**Exercise description:** Take the lines below from the first through the one that contains "bitOrder := .msbFirst" and copy them exactly.

━━━━━━━━━━━━━━━━

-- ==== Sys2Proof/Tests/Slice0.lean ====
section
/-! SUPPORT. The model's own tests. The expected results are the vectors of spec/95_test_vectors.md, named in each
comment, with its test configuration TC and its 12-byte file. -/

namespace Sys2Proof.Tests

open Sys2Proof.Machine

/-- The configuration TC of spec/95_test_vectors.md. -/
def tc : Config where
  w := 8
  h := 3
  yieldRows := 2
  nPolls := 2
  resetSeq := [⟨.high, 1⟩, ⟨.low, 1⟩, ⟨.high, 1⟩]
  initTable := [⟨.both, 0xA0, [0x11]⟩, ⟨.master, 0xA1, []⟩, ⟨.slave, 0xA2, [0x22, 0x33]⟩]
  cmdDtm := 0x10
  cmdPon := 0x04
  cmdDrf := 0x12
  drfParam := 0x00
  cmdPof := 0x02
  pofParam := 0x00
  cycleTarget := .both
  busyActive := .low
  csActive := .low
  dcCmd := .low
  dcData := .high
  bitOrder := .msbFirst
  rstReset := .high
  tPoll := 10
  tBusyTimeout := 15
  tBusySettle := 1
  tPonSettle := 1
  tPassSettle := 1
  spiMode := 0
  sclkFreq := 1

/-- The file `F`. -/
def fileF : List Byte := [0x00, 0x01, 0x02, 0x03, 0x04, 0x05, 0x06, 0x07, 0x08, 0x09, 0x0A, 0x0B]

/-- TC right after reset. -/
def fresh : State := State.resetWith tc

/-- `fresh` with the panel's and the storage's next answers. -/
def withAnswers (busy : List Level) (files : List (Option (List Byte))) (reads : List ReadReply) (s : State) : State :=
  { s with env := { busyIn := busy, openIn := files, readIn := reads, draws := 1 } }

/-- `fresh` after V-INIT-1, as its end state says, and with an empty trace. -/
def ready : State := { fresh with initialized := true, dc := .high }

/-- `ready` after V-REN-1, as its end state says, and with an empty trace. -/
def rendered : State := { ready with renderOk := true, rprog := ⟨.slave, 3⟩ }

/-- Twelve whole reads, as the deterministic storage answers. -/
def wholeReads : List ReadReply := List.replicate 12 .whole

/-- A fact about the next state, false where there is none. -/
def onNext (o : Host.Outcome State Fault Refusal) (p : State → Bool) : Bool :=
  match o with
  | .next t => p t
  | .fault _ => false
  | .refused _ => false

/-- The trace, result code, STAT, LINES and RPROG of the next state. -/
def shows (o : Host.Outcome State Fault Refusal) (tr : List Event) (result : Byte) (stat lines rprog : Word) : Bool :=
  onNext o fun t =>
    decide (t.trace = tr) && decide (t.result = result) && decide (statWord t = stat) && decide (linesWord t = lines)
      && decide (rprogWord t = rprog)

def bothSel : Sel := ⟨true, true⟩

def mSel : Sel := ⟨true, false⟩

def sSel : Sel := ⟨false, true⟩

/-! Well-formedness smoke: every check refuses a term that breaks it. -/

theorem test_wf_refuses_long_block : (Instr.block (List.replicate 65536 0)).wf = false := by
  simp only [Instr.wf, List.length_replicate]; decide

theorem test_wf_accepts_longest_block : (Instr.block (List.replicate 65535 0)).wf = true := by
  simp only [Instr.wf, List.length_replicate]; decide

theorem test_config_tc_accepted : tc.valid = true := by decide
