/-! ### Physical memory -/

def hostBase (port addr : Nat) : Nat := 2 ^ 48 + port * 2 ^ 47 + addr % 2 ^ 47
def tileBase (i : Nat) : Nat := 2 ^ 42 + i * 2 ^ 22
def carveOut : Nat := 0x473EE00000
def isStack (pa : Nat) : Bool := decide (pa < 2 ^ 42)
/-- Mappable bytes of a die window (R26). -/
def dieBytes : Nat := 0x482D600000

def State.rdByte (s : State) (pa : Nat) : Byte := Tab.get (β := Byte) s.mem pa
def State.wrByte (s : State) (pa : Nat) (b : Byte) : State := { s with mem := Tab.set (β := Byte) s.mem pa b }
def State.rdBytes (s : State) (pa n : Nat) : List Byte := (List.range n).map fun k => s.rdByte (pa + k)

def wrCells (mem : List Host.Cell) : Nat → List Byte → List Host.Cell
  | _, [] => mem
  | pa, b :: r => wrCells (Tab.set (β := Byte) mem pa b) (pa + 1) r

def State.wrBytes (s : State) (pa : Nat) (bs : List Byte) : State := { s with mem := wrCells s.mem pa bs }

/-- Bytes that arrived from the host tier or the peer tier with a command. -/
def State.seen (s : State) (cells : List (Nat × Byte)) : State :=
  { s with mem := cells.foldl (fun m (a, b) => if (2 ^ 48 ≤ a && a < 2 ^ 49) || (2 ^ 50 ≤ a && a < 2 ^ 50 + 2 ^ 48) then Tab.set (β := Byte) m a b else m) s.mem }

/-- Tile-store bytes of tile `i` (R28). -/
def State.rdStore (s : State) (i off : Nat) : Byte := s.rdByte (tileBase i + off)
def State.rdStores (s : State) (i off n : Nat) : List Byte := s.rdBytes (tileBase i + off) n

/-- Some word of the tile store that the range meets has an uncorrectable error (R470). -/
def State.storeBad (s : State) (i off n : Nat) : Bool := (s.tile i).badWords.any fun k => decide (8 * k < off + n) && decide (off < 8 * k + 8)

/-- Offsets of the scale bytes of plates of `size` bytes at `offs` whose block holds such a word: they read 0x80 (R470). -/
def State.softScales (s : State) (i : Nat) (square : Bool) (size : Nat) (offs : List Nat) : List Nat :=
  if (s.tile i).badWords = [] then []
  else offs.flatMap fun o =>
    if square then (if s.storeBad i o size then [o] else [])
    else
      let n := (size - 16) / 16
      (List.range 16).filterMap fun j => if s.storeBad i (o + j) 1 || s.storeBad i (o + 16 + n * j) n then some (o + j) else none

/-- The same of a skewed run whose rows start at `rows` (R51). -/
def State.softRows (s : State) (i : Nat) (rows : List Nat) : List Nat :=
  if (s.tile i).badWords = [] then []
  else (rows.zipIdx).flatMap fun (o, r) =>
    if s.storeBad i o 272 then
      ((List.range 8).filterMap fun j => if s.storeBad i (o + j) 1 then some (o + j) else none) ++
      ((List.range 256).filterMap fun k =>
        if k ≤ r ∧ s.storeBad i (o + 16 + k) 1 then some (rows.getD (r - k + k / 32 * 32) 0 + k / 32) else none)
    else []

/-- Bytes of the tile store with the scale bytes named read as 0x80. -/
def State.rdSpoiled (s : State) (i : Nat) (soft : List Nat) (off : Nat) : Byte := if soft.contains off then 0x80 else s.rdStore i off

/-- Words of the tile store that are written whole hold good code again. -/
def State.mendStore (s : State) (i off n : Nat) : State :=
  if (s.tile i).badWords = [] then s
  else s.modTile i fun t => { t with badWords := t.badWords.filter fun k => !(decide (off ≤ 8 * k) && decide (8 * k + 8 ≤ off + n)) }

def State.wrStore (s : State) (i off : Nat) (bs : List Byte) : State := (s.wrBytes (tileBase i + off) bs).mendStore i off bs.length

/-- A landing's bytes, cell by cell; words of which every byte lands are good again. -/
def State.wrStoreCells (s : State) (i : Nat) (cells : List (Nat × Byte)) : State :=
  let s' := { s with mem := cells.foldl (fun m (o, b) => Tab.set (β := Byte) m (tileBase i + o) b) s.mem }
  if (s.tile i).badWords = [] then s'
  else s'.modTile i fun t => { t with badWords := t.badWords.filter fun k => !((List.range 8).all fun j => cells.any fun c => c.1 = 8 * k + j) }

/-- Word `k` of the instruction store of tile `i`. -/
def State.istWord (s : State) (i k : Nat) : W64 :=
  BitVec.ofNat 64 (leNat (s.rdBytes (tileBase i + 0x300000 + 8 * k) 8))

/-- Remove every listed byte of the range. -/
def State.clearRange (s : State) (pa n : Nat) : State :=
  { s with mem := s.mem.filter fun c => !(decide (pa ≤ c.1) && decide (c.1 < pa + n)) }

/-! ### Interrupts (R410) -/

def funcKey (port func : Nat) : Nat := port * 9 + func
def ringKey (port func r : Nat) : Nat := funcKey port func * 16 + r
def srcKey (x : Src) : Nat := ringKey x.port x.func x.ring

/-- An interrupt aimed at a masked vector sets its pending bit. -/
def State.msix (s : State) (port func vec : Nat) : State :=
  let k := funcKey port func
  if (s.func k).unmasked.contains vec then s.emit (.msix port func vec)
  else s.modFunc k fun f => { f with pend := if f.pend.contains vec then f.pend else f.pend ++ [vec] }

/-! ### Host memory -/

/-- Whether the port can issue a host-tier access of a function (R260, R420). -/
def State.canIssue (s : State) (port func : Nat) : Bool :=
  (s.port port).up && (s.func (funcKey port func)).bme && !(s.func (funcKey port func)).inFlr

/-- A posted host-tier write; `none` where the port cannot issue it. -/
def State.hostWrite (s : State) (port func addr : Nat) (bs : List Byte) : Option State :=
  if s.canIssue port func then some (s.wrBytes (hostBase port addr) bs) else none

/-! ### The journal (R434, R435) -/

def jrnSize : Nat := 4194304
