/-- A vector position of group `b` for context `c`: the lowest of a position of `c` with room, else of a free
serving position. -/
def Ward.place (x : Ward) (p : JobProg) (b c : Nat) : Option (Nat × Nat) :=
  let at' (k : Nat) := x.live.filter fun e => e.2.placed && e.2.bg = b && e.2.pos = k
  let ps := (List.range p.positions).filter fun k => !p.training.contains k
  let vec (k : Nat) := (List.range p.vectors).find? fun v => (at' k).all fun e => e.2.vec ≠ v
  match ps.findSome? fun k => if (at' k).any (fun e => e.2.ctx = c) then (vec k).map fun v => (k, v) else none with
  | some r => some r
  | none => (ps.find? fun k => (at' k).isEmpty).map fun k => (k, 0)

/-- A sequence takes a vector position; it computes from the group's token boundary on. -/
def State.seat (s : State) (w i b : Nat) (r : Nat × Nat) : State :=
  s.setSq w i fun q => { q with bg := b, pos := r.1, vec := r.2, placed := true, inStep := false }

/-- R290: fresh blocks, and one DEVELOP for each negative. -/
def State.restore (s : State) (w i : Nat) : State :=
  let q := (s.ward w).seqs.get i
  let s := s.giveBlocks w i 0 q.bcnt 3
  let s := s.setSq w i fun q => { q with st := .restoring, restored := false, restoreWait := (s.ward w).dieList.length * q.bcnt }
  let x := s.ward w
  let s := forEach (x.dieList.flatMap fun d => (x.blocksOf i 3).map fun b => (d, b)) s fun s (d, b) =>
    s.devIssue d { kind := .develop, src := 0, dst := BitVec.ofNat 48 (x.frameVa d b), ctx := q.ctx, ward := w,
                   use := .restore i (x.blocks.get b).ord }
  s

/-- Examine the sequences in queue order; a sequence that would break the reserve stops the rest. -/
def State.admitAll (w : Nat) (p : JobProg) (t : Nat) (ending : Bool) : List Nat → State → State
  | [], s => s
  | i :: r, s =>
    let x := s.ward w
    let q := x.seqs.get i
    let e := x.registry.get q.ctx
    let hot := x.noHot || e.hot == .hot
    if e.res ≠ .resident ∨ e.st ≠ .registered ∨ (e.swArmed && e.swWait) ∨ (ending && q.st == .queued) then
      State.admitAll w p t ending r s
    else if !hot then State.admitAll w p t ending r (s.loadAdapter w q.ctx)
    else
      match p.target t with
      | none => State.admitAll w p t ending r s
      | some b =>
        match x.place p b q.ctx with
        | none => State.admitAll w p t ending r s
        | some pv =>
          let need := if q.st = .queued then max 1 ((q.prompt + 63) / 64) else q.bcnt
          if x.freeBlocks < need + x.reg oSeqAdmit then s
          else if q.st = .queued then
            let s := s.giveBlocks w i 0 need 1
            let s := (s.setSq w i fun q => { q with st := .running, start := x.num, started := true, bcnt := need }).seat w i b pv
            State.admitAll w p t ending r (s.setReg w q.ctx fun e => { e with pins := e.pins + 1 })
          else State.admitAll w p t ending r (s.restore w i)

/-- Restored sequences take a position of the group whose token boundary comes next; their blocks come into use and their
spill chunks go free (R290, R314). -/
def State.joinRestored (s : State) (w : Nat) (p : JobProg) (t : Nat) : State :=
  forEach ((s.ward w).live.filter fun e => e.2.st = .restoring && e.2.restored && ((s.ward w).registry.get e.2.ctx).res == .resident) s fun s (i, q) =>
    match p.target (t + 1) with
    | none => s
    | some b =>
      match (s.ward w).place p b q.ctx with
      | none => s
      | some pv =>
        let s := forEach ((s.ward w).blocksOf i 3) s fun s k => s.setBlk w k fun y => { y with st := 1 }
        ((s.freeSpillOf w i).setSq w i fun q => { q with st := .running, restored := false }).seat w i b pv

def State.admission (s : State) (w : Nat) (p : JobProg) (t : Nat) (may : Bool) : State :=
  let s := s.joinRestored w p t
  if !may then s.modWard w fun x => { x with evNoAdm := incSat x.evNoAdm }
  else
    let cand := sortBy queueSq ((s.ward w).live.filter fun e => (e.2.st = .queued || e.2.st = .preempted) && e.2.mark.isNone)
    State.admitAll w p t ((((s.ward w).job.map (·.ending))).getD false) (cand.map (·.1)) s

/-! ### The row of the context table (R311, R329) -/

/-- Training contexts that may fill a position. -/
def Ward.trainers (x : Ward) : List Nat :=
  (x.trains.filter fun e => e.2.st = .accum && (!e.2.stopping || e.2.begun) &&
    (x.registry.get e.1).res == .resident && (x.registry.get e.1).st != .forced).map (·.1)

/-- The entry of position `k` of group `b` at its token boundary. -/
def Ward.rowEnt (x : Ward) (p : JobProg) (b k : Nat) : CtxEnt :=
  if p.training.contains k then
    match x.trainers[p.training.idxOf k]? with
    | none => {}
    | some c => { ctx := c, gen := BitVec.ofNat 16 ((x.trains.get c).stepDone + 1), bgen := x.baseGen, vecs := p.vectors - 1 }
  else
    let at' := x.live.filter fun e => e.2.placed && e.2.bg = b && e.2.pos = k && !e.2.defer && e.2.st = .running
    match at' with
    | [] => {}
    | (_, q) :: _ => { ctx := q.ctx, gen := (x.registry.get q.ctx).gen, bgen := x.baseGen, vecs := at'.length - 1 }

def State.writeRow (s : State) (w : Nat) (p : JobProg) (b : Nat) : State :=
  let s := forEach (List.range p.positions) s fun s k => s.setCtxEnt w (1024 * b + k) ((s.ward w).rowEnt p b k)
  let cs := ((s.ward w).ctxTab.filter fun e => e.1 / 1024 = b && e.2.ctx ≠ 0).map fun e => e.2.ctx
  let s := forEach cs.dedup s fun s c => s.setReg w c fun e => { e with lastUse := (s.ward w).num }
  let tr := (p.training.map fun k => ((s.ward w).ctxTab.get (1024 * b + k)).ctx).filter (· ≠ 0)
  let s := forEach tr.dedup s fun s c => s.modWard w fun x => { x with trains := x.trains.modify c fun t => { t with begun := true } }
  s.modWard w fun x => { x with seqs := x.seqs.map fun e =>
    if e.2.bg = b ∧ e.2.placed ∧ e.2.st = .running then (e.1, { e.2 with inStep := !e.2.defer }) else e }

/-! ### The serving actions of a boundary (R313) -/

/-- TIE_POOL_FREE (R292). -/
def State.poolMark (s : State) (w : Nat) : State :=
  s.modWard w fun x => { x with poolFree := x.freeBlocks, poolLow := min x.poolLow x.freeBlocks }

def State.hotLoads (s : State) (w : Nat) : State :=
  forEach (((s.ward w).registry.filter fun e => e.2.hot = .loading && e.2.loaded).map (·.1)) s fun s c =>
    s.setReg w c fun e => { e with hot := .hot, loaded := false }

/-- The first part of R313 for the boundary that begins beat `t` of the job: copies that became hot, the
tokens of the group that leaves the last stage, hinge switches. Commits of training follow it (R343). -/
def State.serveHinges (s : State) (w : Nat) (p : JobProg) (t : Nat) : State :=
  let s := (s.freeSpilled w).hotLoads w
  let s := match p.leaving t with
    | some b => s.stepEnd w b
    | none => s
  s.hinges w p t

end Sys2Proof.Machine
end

━━━━━━━━━━━━━━━━

**Response for this exercise:**
-- ==== Sys2Proof/Tests/Slice0.lean ====
section
/-! SUPPORT. The model's own tests. The expected results are the vectors of spec/95_test_vectors.md, named in each
comment, with its test configuration TC and its 12-byte file. -/

namespace Sys2Proof.Tests

open Sys2Proof.Machine

/-- The configuration TC of spec/95_test_vectors.md. -/
def tc : Config where
  w := 8
  h := 3
  yieldRows := 2
  nPolls := 2
  resetSeq := [⟨.high, 1⟩, ⟨.low, 1⟩, ⟨.high, 1⟩]
  initTable := [⟨.both, 0xA0, [0x11]⟩, ⟨.master, 0xA1, []⟩, ⟨.slave, 0xA2, [0x22, 0x33]⟩]
  cmdDtm := 0x10
  cmdPon := 0x04
  cmdDrf := 0x12
  drfParam := 0x00
  cmdPof := 0x02
  pofParam := 0x00
  cycleTarget := .both
  busyActive := .low
  csActive := .low
  dcCmd := .low
  dcData := .high
  bitOrder := .msbFirst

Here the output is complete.